In 1942, he participated at Moldavian Official Salon, Iaşi, where he was awarded with the Culture and Arts Ministry prize. In the same year, 1942, he took part in the Romanian Arts Exhibition, part of the biennial events taking place in Venice, with the work "Cap în stil florentin".In 1956, he participated in the Venice biennial events, where he exhibited in the Romanian Pavilion 15 works and, in 1961, he exhibited at the Contemporary Sculpture Exhibition, organised next to Rodin Museum, Paris. He also exhibited his works at Bern, Helsinki, Budapest, Dresden, Moscow, Warsaw, Prague, Paris, Stockholm, London, Rome, Berlin, Bonn, Istanbul, Ankara, Tel Aviv, Damascus, Cairo, and Alexandria. In 1971, he was awarded the Order of the Star of the Romanian Socialist Republic, 2nd class. In 1975, he donated an impressive number of sculptures and drawings to the Fălticeni Museum, with which it created the "Ion Irimescu" Collection. He was named as the president Romanian Plastic Artists' Union in 1978, where he activated until 1989.

On 27 February 2003, the Romanian Academy celebrated him on the occasion of his 100th birthday.

At the end of his life he retreated to Fălticeni, where he took care of the museum that contained half of his works. Irimescu donated his works (approximately 300 sculptures and 1,000 drawings) and, as a result, it was created the biggest permanent collection of an author from Romania. One of his works, the statue of Dimitrie Cantemir, was at Biblioteca Ambrosiana in Milan, between the statues of Dante and Shakespeare.

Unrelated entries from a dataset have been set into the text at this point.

/-! ## Completion by a draw -/

@[simp] theorem completeDrawn_cfg (l : Latch) (s : State) : (completeDrawn l s).cfg = s.cfg := rfl
@[simp] theorem completeDrawn_phase (l : Latch) (s : State) : (completeDrawn l s).phase = .idle := rfl
@[simp] theorem completeDrawn_outRgba (l : Latch) (s : State) : (completeDrawn l s).outRgba = s.outRgba := rfl
@[simp] theorem completeDrawn_irqEn (l : Latch) (s : State) : (completeDrawn l s).irqEn = s.irqEn := rfl
@[simp] theorem completeDrawn_cmd (l : Latch) (s : State) : (completeDrawn l s).cmd = s.cmd := rfl
@[simp] theorem completeDrawn_status (l : Latch) (s : State) :
    (completeDrawn l s).status = s.status.drawn (Config.freeWord s.draws) := rfl
@[simp] theorem completeDrawn_srcAddr (l : Latch) (s : State) : (completeDrawn l s).srcAddr = s.srcAddr := rfl
@[simp] theorem completeDrawn_srcLen (l : Latch) (s : State) : (completeDrawn l s).srcLen = s.srcLen := rfl
@[simp] theorem completeDrawn_dstAddr (l : Latch) (s : State) : (completeDrawn l s).dstAddr = s.dstAddr := rfl
@[simp] theorem completeDrawn_dstCap (l : Latch) (s : State) : (completeDrawn l s).dstCap = s.dstCap := rfl
@[simp] theorem completeDrawn_dstLen (l : Latch) (s : State) :
    (completeDrawn l s).dstLen = Config.freeWord (s.draws + 1) := rfl
@[simp] theorem completeDrawn_imgW (l : Latch) (s : State) : (completeDrawn l s).imgW = s.imgW := rfl
@[simp] theorem completeDrawn_imgH (l : Latch) (s : State) : (completeDrawn l s).imgH = s.imgH := rfl
@[simp] theorem completeDrawn_imgCh (l : Latch) (s : State) : (completeDrawn l s).imgCh = s.imgCh := rfl
@[simp] theorem completeDrawn_resW (l : Latch) (s : State) :
    (completeDrawn l s).resW = Config.freeWord (s.draws + 2) := rfl
@[simp] theorem completeDrawn_resH (l : Latch) (s : State) :
    (completeDrawn l s).resH = Config.freeWord (s.draws + 3) := rfl
@[simp] theorem completeDrawn_resCh (l : Latch) (s : State) :
    (completeDrawn l s).resCh = Config.freeWord (s.draws + 4) := rfl
@[simp] theorem completeDrawn_candSize (l : Latch) (s : State) :
    (completeDrawn l s).candSize = Vector.ofFn fun i : Fin 11 => Config.freeWord (s.draws + 5 + i.val) := rfl
@[simp] theorem completeDrawn_work (l : Latch) (s : State) : (completeDrawn l s).work = Work.empty := rfl
@[simp] theorem completeDrawn_mem (l : Latch) (s : State) :
    (completeDrawn l s).mem = Memory.drawOver (holdsMemory s.cfg) (s.draws + drawnRegisters) l.dstCap.toNat l.dstAddr.toNat s.mem := rfl
@[simp] theorem completeDrawn_inputs (l : Latch) (s : State) : (completeDrawn l s).inputs = s.inputs := rfl
@[simp] theorem completeDrawn_rdata (l : Latch) (s : State) : (completeDrawn l s).rdata = s.rdata := rfl
@[simp] theorem completeDrawn_draws (l : Latch) (s : State) :
    (completeDrawn l s).draws = s.draws + drawnRegisters + l.dstCap.toNat := rfl

/-! ## CAND_SIZE -/

@[simp] theorem fillCand_cfg (c : Option (Vector Word 11)) (s : State) :
    (fillCand c s).cfg = s.cfg := by cases c <;> rfl
@[simp] theorem fillCand_phase (c : Option (Vector Word 11)) (s : State) :
    (fillCand c s).phase = s.phase := by cases c <;> rfl
@[simp] theorem fillCand_outRgba (c : Option (Vector Word 11)) (s : State) :
    (fillCand c s).outRgba = s.outRgba := by cases c <;> rfl
@[simp] theorem fillCand_irqEn (c : Option (Vector Word 11)) (s : State) :
    (fillCand c s).irqEn = s.irqEn := by cases c <;> rfl
@[simp] theorem fillCand_cmd (c : Option (Vector Word 11)) (s : State) :
    (fillCand c s).cmd = s.cmd := by cases c <;> rfl
@[simp] theorem fillCand_status (c : Option (Vector Word 11)) (s : State) :
    (fillCand c s).status = s.status := by cases c <;> rfl
@[simp] theorem fillCand_srcAddr (c : Option (Vector Word 11)) (s : State) :
    (fillCand c s).srcAddr = s.srcAddr := by cases c <;> rfl
@[simp] theorem fillCand_srcLen (c : Option (Vector Word 11)) (s : State) :
    (fillCand c s).srcLen = s.srcLen := by cases c <;> rfl
@[simp] theorem fillCand_dstAddr (c : Option (Vector Word 11)) (s : State) :
    (fillCand c s).dstAddr = s.dstAddr := by cases c <;> rfl
@[simp] theorem fillCand_dstCap (c : Option (Vector Word 11)) (s : State) :
    (fillCand c s).dstCap = s.dstCap := by cases c <;> rfl
@[simp] theorem fillCand_dstLen (c : Option (Vector Word 11)) (s : State) :
    (fillCand c s).dstLen = s.dstLen := by cases c <;> rfl
@[simp] theorem fillCand_imgW (c : Option (Vector Word 11)) (s : State) :
    (fillCand c s).imgW = s.imgW := by cases c <;> rfl
@[simp] theorem fillCand_imgH (c : Option (Vector Word 11)) (s : State) :
    (fillCand c s).imgH = s.imgH := by cases c <;> rfl
@[simp] theorem fillCand_imgCh (c : Option (Vector Word 11)) (s : State) :
    (fillCand c s).imgCh = s.imgCh := by cases c <;> rfl
@[simp] theorem fillCand_resW (c : Option (Vector Word 11)) (s : State) :
    (fillCand c s).resW = s.resW := by cases c <;> rfl
@[simp] theorem fillCand_resH (c : Option (Vector Word 11)) (s : State) :
    (fillCand c s).resH = s.resH := by cases c <;> rfl
@[simp] theorem fillCand_resCh (c : Option (Vector Word 11)) (s : State) :
    (fillCand c s).resCh = s.resCh := by cases c <;> rfl
@[simp] theorem fillCand_candSize (c : Option (Vector Word 11)) (s : State) :
    (fillCand c s).candSize = c.getD s.candSize := by cases c <;> rfl
@[simp] theorem fillCand_work (c : Option (Vector Word 11)) (s : State) :
    (fillCand c s).work = s.work := by cases c <;> rfl
@[simp] theorem fillCand_mem (c : Option (Vector Word 11)) (s : State) :
    (fillCand c s).mem = s.mem := by cases c <;> rfl
@[simp] theorem fillCand_inputs (c : Option (Vector Word 11)) (s : State) :
    (fillCand c s).inputs = s.inputs := by cases c <;> rfl
@[simp] theorem fillCand_rdata (c : Option (Vector Word 11)) (s : State) :
    (fillCand c s).rdata = s.rdata := by cases c <;> rfl
@[simp] theorem fillCand_draws (c : Option (Vector Word 11)) (s : State) :
    (fillCand c s).draws = s.draws := by cases c <;> rfl

/-! ## Acceptance -/

@[simp] theorem accept_cfg (w : Word) (s : State) : (accept w s).cfg = s.cfg := rfl
@[simp] theorem accept_phase (w : Word) (s : State) : (accept w s).phase = .busy (latch w s) false := rfl
@[simp] theorem accept_outRgba (w : Word) (s : State) : (accept w s).outRgba = s.outRgba := rfl
@[simp] theorem accept_irqEn (w : Word) (s : State) : (accept w s).irqEn = s.irqEn := rfl
@[simp] theorem accept_cmd (w : Word) (s : State) : (accept w s).cmd = w := rfl
@[simp] theorem accept_status (w : Word) (s : State) : (accept w s).status = s.status.accepted := rfl
@[simp] theorem accept_srcAddr (w : Word) (s : State) : (accept w s).srcAddr = s.srcAddr := rfl
@[simp] theorem accept_srcLen (w : Word) (s : State) : (accept w s).srcLen = s.srcLen := rfl
@[simp] theorem accept_dstAddr (w : Word) (s : State) : (accept w s).dstAddr = s.dstAddr := rfl
@[simp] theorem accept_dstCap (w : Word) (s : State) : (accept w s).dstCap = s.dstCap := rfl
@[simp] theorem accept_dstLen (w : Word) (s : State) : (accept w s).dstLen = s.dstLen := rfl
@[simp] theorem accept_imgW (w : Word) (s : State) : (accept w s).imgW = s.imgW := rfl
@[simp] theorem accept_imgH (w : Word) (s : State) : (accept w s).imgH = s.imgH := rfl
@[simp] theorem accept_imgCh (w : Word) (s : State) : (accept w s).imgCh = s.imgCh := rfl
@[simp] theorem accept_resW (w : Word) (s : State) : (accept w s).resW = s.resW := rfl
@[simp] theorem accept_resH (w : Word) (s : State) : (accept w s).resH = s.resH := rfl
@[simp] theorem accept_resCh (w : Word) (s : State) : (accept w s).resCh = s.resCh := rfl
@[simp] theorem accept_candSize (w : Word) (s : State) :
    (accept w s).candSize = if isEncodeWord w then candNone else s.candSize := rfl
@[simp] theorem accept_work (w : Word) (s : State) : (accept w s).work = startWork (latch w s) s := rfl
@[simp] theorem accept_mem (w : Word) (s : State) : (accept w s).mem = s.mem := rfl
@[simp] theorem accept_inputs (w : Word) (s : State) : (accept w s).inputs = s.inputs := rfl
@[simp] theorem accept_rdata (w : Word) (s : State) : (accept w s).rdata = s.rdata := rfl
@[simp] theorem accept_draws (w : Word) (s : State) : (accept w s).draws = s.draws := rfl

/-! ## Reset -/

@[simp] theorem drawAbandoned_cfg (l : Latch) (s : State) : (drawAbandoned l s).cfg = s.cfg := rfl
@[simp] theorem drawAbandoned_phase (l : Latch) (s : State) : (drawAbandoned l s).phase = s.phase := rfl
@[simp] theorem drawAbandoned_outRgba (l : Latch) (s : State) : (drawAbandoned l s).outRgba = s.outRgba := rfl
@[simp] theorem drawAbandoned_irqEn (l : Latch) (s : State) : (drawAbandoned l s).irqEn = s.irqEn := rfl
@[simp] theorem drawAbandoned_cmd (l : Latch) (s : State) : (drawAbandoned l s).cmd = s.cmd := rfl
@[simp] theorem drawAbandoned_status (l : Latch) (s : State) : (drawAbandoned l s).status = s.status := rfl
@[simp] theorem drawAbandoned_srcAddr (l : Latch) (s : State) : (drawAbandoned l s).srcAddr = s.srcAddr := rfl
@[simp] theorem drawAbandoned_srcLen (l : Latch) (s : State) : (drawAbandoned l s).srcLen = s.srcLen := rfl
@[simp] theorem drawAbandoned_dstAddr (l : Latch) (s : State) : (drawAbandoned l s).dstAddr = s.dstAddr := rfl
@[simp] theorem drawAbandoned_dstCap (l : Latch) (s : State) : (drawAbandoned l s).dstCap = s.dstCap := rfl
@[simp] theorem drawAbandoned_dstLen (l : Latch) (s : State) : (drawAbandoned l s).dstLen = s.dstLen := rfl
@[simp] theorem drawAbandoned_imgW (l : Latch) (s : State) : (drawAbandoned l s).imgW = s.imgW := rfl
@[simp] theorem drawAbandoned_imgH (l : Latch) (s : State) : (drawAbandoned l s).imgH = s.imgH := rfl
@[simp] theorem drawAbandoned_imgCh (l : Latch) (s : State) : (drawAbandoned l s).imgCh = s.imgCh := rfl
@[simp] theorem drawAbandoned_resW (l : Latch) (s : State) : (drawAbandoned l s).resW = s.resW := rfl
@[simp] theorem drawAbandoned_resH (l : Latch) (s : State) : (drawAbandoned l s).resH = s.resH := rfl
@[simp] theorem drawAbandoned_resCh (l : Latch) (s : State) : (drawAbandoned l s).resCh = s.resCh := rfl
@[simp] theorem drawAbandoned_candSize (l : Latch) (s : State) : (drawAbandoned l s).candSize = s.candSize := rfl
@[simp] theorem drawAbandoned_work (l : Latch) (s : State) : (drawAbandoned l s).work = s.work := rfl
@[simp] theorem drawAbandoned_inputs (l : Latch) (s : State) : (drawAbandoned l s).inputs = s.inputs := rfl
@[simp] theorem drawAbandoned_rdata (l : Latch) (s : State) : (drawAbandoned l s).rdata = s.rdata := rfl
@[simp] theorem drawAbandoned_mem (l : Latch) (s : State) :
    (drawAbandoned l s).mem = Memory.drawOver (fun a => holdsMemory s.cfg a && !l.inSrc a) s.draws l.dstCap.toNat
      l.dstAddr.toNat s.mem := rfl
@[simp] theorem drawAbandoned_draws (l : Latch) (s : State) :
    (drawAbandoned l s).draws = s.draws + l.dstCap.toNat := rfl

Ion Irimescu said that, during one meeting with Nicolae Ceaușescu, he expressed his intention to sculpt a life-size bronze statue of Mihail Sadoveanu, but he did't have enough material to finish his work. To his astonishment, Ceaușescu sent him as a gift a statue of Joseph Stalin. Under these circumstances, the statue of Stalin shaped by Dumitru Demu was transformed in the statue of Sadoveanu, designed carefully by Irimescu.

On 28 October 2005, Irimescu died and was buried in Oprișeni Cemetery.